Train a semantic segmentation model with landcover-specific enhancements.

This is a standalone version that wraps geoai.train.train_segmentation_model with landcover-specific loss functions, class weights, and metrics.

Parameters:

Name	Type	Description	Default
images_dir	str	Directory containing training images	required
labels_dir	str	Directory containing training labels	required
output_dir	str	Directory to save model checkpoints and training history	required
input_format	str	Data format ("directory", "COCO", "YOLO")	'directory'
architecture	str	Model architecture (default: "unet")	'unet'
encoder_name	str	Encoder backbone (default: "resnet34")	'resnet34'
encoder_weights	Optional[str]	Pretrained weights ("imagenet" or None)	'imagenet'
num_channels	int	Number of input channels (default: 3)	3
num_classes	int	Number of output classes (default: 2)	2
batch_size	int	Training batch size (default: 8)	8
num_epochs	int	Number of training epochs (default: 50)	50
learning_rate	float	Initial learning rate (default: 0.001)	0.001
weight_decay	float	Weight decay for optimizer (default: 1e-4)	0.0001
seed	int	Random seed for reproducibility (default: 42)	42
val_split	float	Validation split ratio (default: 0.2)	0.2
print_freq	int	Frequency of training progress prints (default: 10)	10
verbose	bool	Enable verbose output (default: True)	True
save_best_only	bool	Only save best model checkpoint (default: True)	True
plot_curves	bool	Plot training curves at end (default: False)	False
device	Optional[device]	Torch device (auto-detected if None)	None
checkpoint_path	Optional[str]	Path to checkpoint for resuming training	None
resume_training	bool	Whether to resume from checkpoint (default: False)	False
target_size	Optional[Tuple[int, int]]	Target size for resizing images (H, W) or None	None
resize_mode	str	How to resize ("resize", "crop", or "pad")	'resize'
num_workers	Optional[int]	Number of dataloader workers (default: auto)	None
loss_function	str	Loss function name ("crossentropy", "focal")	'crossentropy'
ignore_index	Union[int, bool]	Class index to ignore during training. (default: 0) - If int: pixels with this label value will be ignored during training - If False: no pixels will be ignored (all pixels contribute to loss)	0
use_class_weights	bool	Whether to compute and use class weights (default: False)	False
focal_alpha	float	Focal loss alpha parameter (default: 1.0)	1.0
focal_gamma	float	Focal loss gamma parameter (default: 2.0)	2.0
custom_multipliers	Optional[Dict[int, float]]	Custom class weight multipliers {class_id: multiplier}	None
max_class_weight	float	Maximum allowed class weight (default: 50.0)	50.0
use_inverse_frequency	bool	Use inverse frequency for weights (default: True)	True
validation_iou_mode	str	IoU calculation mode for validation (default: "standard") - "standard": Unweighted mean IoU (all classes equal importance) - "perclass_frequency": Frequency-weighted IoU (classes weighted by pixel count) - "boundary_weighted": Boundary-distance weighted IoU (wIoU, focus on edges) - "sparse_labels": For incomplete ground truth - predictions in background areas are NOT penalized.

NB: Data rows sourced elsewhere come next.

-- ==== Sys2Proof/Machine/Alu.lean ====
section
/-! DEFINITION. Integer, address and predicate instructions, majors 0x01 to 0x18 (04_scalar_vector.md R95 to R108). -/

namespace Sys2Proof.Machine

/-! ### Arithmetic -/

/-- SHL, SHR, SRA by a count (R97). -/
def shl64 (x : Word) (c : Nat) : Word := x <<< c
def shr64 (x : Word) (c : Nat) : Word := x >>> c
def sra64 (x : Word) (c : Nat) : Word := x.sshiftRight c

/-- A shift count: the low six bits (R97). -/
def cnt6 (y : Word) : Nat := y.toNat % 64

/-- The quotients and remainders of R72. -/
def div64 (x y : Word) : Word := if y = 0 then BitVec.allOnes 64 else wordOf (x.toInt.tdiv y.toInt)
def divu64 (x y : Word) : Word := if y = 0 then BitVec.allOnes 64 else wordN (x.toNat / y.toNat)
def rem64 (x y : Word) : Word := if y = 0 then x else wordOf (x.toInt.tmod y.toInt)
def remu64 (x y : Word) : Word := if y = 0 then x else wordN (x.toNat % y.toNat)

/-- Zero bits above the highest set bit (R99). -/
def clz64 (x : Word) : Word := if x = 0 then 64 else wordN (63 - Nat.log2 x.toNat)

/-- Zero bits below the lowest set bit (R99). -/
def ctzFrom : Nat → Nat → Nat
  | 0, _ => 0
  | n + 1, x => if x % 2 = 1 then 0 else 1 + ctzFrom n (x / 2)

/-- Set bits (R99). -/
def popFrom : Nat → Nat → Nat
  | 0, _ => 0
  | n + 1, x => x % 2 + popFrom n (x / 2)

/-- PADD: the sum within bits [55:0], the tag of the first operand kept (R105). -/
def padd64 (x y : Word) : Word := wordN (x.toNat / 2 ^ 56 * 2 ^ 56 + (x.toNat % 2 ^ 56 + y.toNat) % 2 ^ 56)

/-- PTAG: a tag over an address (R106). -/
def ptag64 (x : Word) (t : Nat) : Word := wordN (t % 256 * 2 ^ 56 + x.toNat % 2 ^ 56)

/-- The field of a descriptor (R104): position, length, sign extension. -/
def bfPos (y : Word) : Nat := y.toNat % 64
def bfLen (y : Word) : Nat := min (y.toNat / 64 % 128) (64 - bfPos y)
def bfSx (y : Word) : Bool := y.getLsbD 13

/-- BFX (R104). -/
def bfx64 (x y : Word) : Word :=
  let f := x.toNat / 2 ^ bfPos y % 2 ^ bfLen y
  if bfSx y ∧ 0 < bfLen y then wordOf (sextN (bfLen y) f) else wordN f

/-- BFI (R104). -/
def bfi64 (d x y : Word) : Word :=
  let m : Word := wordN ((2 ^ bfLen y - 1) * 2 ^ bfPos y)
  (d &&& ~~~m) ||| ((x <<< bfPos y) &&& m)

/-- The conditions of CMP (R34). -/
def cmpCond (cond : Nat) (x y : Word) : Bool :=
  match cond with
  | 0 => x == y
  | 1 => x != y
  | 2 => x.slt y
  | 3 => !(x.slt y)
  | 4 => x.ult y
  | 5 => !(x.ult y)
  | _ => (x &&& y) != 0

/-! ### The shapes of these instructions -/

/-- Two registers to one, with the taint of R95. -/
def alu2 (f : Word → Word → Word) (d a b : Nat) (s : State) : Out :=
  runInstr .tm [.w d, .r a, .r b] (do
    let t ← gets fun s => s.ctx.tainted a || s.ctx.tainted b
    wrT d (f (← rdS a) (← rdS b)) t
    pure .adv) s

/-- One register to one. -/
def alu1 (f : Word → Word) (d a : Nat) (s : State) : Out :=
  runInstr .tm [.w d, .r a] (do
    let t ← gets fun s => s.ctx.tainted a
    wrT d (f (← rdS a)) t
    pure .adv) s

/-- A comparison to a predicate (R107). -/
def cmpTo (cond : Nat) (q a : Nat) (y : Act Word) (os : List Opd) (s : State) : Out :=
  runInstr .tm (.r a :: os) (do
    wrQ q (cmpCond cond (← rdS a) (← y))
    pure .adv) s

/-- A predicate operation (R108). -/
def qop (f : Bool → Bool → Bool) (d a b : Nat) (s : State) : Out :=
  runInstr .tm [] (do
    wrQ d (f (← rdQ a) (← rdQ b))
    pure .adv) s

/-! ### One meaning an instruction -/

def execAdd (d a b : Nat) (s : State) : Out := alu2 (· + ·) d a b s
def execSub (d a b : Nat) (s : State) : Out := alu2 (· - ·) d a b s
def execAnd (d a b : Nat) (s : State) : Out := alu2 (· &&& ·) d a b s
def execOr (d a b : Nat) (s : State) : Out := alu2 (· ||| ·) d a b s
def execXor (d a b : Nat) (s : State) : Out := alu2 (· ^^^ ·) d a b s
def execAndn (d a b : Nat) (s : State) : Out := alu2 (fun x y => x &&& ~~~y) d a b s
def execMin (d a b : Nat) (s : State) : Out := alu2 (fun x y => if x.slt y then x else y) d a b s
def execMax (d a b : Nat) (s : State) : Out := alu2 (fun x y => if x.slt y then y else x) d a b s
def execMinu (d a b : Nat) (s : State) : Out := alu2 (fun x y => if x.ult y then x else y) d a b s
def execMaxu (d a b : Nat) (s : State) : Out := alu2 (fun x y => if x.ult y then y else x) d a b s
def execShl (d a b : Nat) (s : State) : Out := alu2 (fun x y => shl64 x (cnt6 y)) d a b s
def execShr (d a b : Nat) (s : State) : Out := alu2 (fun x y => shr64 x (cnt6 y)) d a b s
def execSra (d a b : Nat) (s : State) : Out := alu2 (fun x y => sra64 x (cnt6 y)) d a b s
def execRotr (d a b : Nat) (s : State) : Out :=
  alu2 (fun x y => shr64 x (cnt6 y) ||| shl64 x (64 - cnt6 y)) d a b s
def execMul (d a b : Nat) (s : State) : Out := alu2 (· * ·) d a b s
def execMulh (d a b : Nat) (s : State) : Out := alu2 (fun x y => wordOf (x.toInt * y.toInt / 2 ^ 64)) d a b s
def execMulhu (d a b : Nat) (s : State) : Out := alu2 (fun x y => wordN (x.toNat * y.toNat / 2 ^ 64)) d a b s
def execDiv (d a b : Nat) (s : State) : Out := alu2 div64 d a b s
def execDivu (d a b : Nat) (s : State) : Out := alu2 divu64 d a b s
def execRem (d a b : Nat) (s : State) : Out := alu2 rem64 d a b s
def execRemu (d a b : Nat) (s : State) : Out := alu2 remu64 d a b s
def execClz (d a : Nat) (s : State) : Out := alu1 clz64 d a s
def execCtz (d a : Nat) (s : State) : Out := alu1 (fun x => wordN (ctzFrom 64 x.toNat)) d a s
def execPopc (d a : Nat) (s : State) : Out := alu1 (fun x => wordN (popFrom 64 x.toNat)) d a s

/-- SEL (R103): the taint is that of both sources. -/
def execSel (d a b q : Nat) (s : State) : Out :=
  runInstr .tm [.w d, .r a, .r b] (do
    let t ← gets fun s => s.ctx.tainted a || s.ctx.tainted b
    let x ← rdS a
    let y ← rdS b
    wrT d (if ← rdQ q then x else y) t
    pure .adv) s

def execPadd (d a b : Nat) (s : State) : Out := alu2 padd64 d a b s

def execQopAnd (d a b : Nat) (s : State) : Out := qop (· && ·) d a b s
def execQopOr (d a b : Nat) (s : State) : Out := qop (· || ·) d a b s
def execQopXor (d a b : Nat) (s : State) : Out := qop (· != ·) d a b s
def execQopAndn (d a b : Nat) (s : State) : Out := qop (fun x y => x && !y) d a b s
def execQopOrn (d a b : Nat) (s : State) : Out := qop (fun x y => x || !y) d a b s
def execQopXnor (d a b : Nat) (s : State) : Out := qop (· == ·) d a b s
def execQopNot (d a : Nat) (s : State) : Out := qop (fun x _ => !x) d a a s

def execCmpEq (q a b : Nat) (s : State) : Out := cmpTo 0 q a (rdS b) [.r b] s
def execCmpNe (q a b : Nat) (s : State) : Out := cmpTo 1 q a (rdS b) [.r b] s
def execCmpLt (q a b : Nat) (s : State) : Out := cmpTo 2 q a (rdS b) [.r b] s
def execCmpGe (q a b : Nat) (s : State) : Out := cmpTo 3 q a (rdS b) [.r b] s
def execCmpLtu (q a b : Nat) (s : State) : Out := cmpTo 4 q a (rdS b) [.r b] s
def execCmpGeu (q a b : Nat) (s : State) : Out := cmpTo 5 q a (rdS b) [.r b] s
def execCmpTst (q a b : Nat) (s : State) : Out := cmpTo 6 q a (rdS b) [.r b] s
def execCmpiEq (q a : Nat) (i : Int) (s : State) : Out := cmpTo 0 q a (pure (wordOf i)) [] s
def execCmpiNe (q a : Nat) (i : Int) (s : State) : Out := cmpTo 1 q a (pure (wordOf i)) [] s
def execCmpiLt (q a : Nat) (i : Int) (s : State) : Out := cmpTo 2 q a (pure (wordOf i)) [] s
def execCmpiGe (q a : Nat) (i : Int) (s : State) : Out := cmpTo 3 q a (pure (wordOf i)) [] s
def execCmpiLtu (q a : Nat) (i : Int) (s : State) : Out := cmpTo 4 q a (pure (wordOf i)) [] s
def execCmpiGeu (q a : Nat) (i : Int) (s : State) : Out := cmpTo 5 q a (pure (wordOf i)) [] s
def execCmpiTst (q a : Nat) (i : Int) (s : State) : Out := cmpTo 6 q a (pure (wordOf i)) [] s

def execBfx (d a b : Nat) (s : State) : Out := alu2 bfx64 d a b s

/-- BFI (R104) reads s[d] too, and its taint passes (R95). -/
def execBfi (d a b : Nat) (s : State) : Out :=
  runInstr .tm [.rw d, .r a, .r b] (do
    let t ← gets fun s => s.ctx.tainted a || s.ctx.tainted b || s.ctx.tainted d
    wrT d (bfi64 (← rdS d) (← rdS a) (← rdS b)) t
    pure .adv) s

def execAddi (d a : Nat) (i : Int) (s : State) : Out := alu1 (· + wordOf i) d a s
def execAndi (d a : Nat) (i : Int) (s : State) : Out := alu1 (· &&& wordOf i) d a s
def execOri (d a : Nat) (i : Int) (s : State) : Out := alu1 (· ||| wordOf i) d a s
def execXori (d a : Nat) (i : Int) (s : State) : Out := alu1 (· ^^^ wordOf i) d a s
def execShli (d a i : Nat) (s : State) : Out := alu1 (fun x => shl64 x i) d a s
def execShri (d a i : Nat) (s : State) : Out := alu1 (fun x => shr64 x i) d a s
def execSrai (d a i : Nat) (s : State) : Out := alu1 (fun x => sra64 x i) d a s
def execLih (d a : Nat) (i : Int) (s : State) : Out := alu1 (· + wordOf (i * 2 ^ 34)) d a s
def execPtag (d a t : Nat) (s : State) : Out := alu1 (fun x => ptag64 x t) d a s

end Sys2Proof.Machine
end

Uses custom training loop with sparse IoU for model selection. BEST FOR INCOMPLETE/SPARSE HABITAT MASKS.	'standard'
boundary_alpha	float	Boundary importance factor for wIoU mode (default: 1.0) Higher values = more focus on boundaries (0.01-100 range)	1.0
background_class	int	Class ID for background/unlabeled pixels in sparse_labels mode (default: 0). Predictions in this class area are NOT counted as false positives.	0
training_callback	Optional[callable]	Optional callback function for automatic metric tracking	None
**kwargs	Any	Additional arguments passed to base training function	{}

Returns:

Type	Description
Module	Trained model

Example

from landcover_train import train_segmentation_landcover

model = train_segmentation_landcover( ... images_dir="tiles/images", ... labels_dir="tiles/labels", ... output_dir="models/landcover_001", ... num_classes=5, ... loss_function="focal", ... ignore_index=0, # Ignore background ... use_class_weights=True, ... custom_multipliers={1: 1.5, 4: 0.8}, # Boost class 1, reduce class 4 ... max_class_weight=50.0, ... use_inverse_frequency=True, # Use inverse frequency weighting ... validation_iou_mode="boundary_weighted", # Focus on boundaries ... boundary_alpha=2.0, # Moderate boundary emphasis ... )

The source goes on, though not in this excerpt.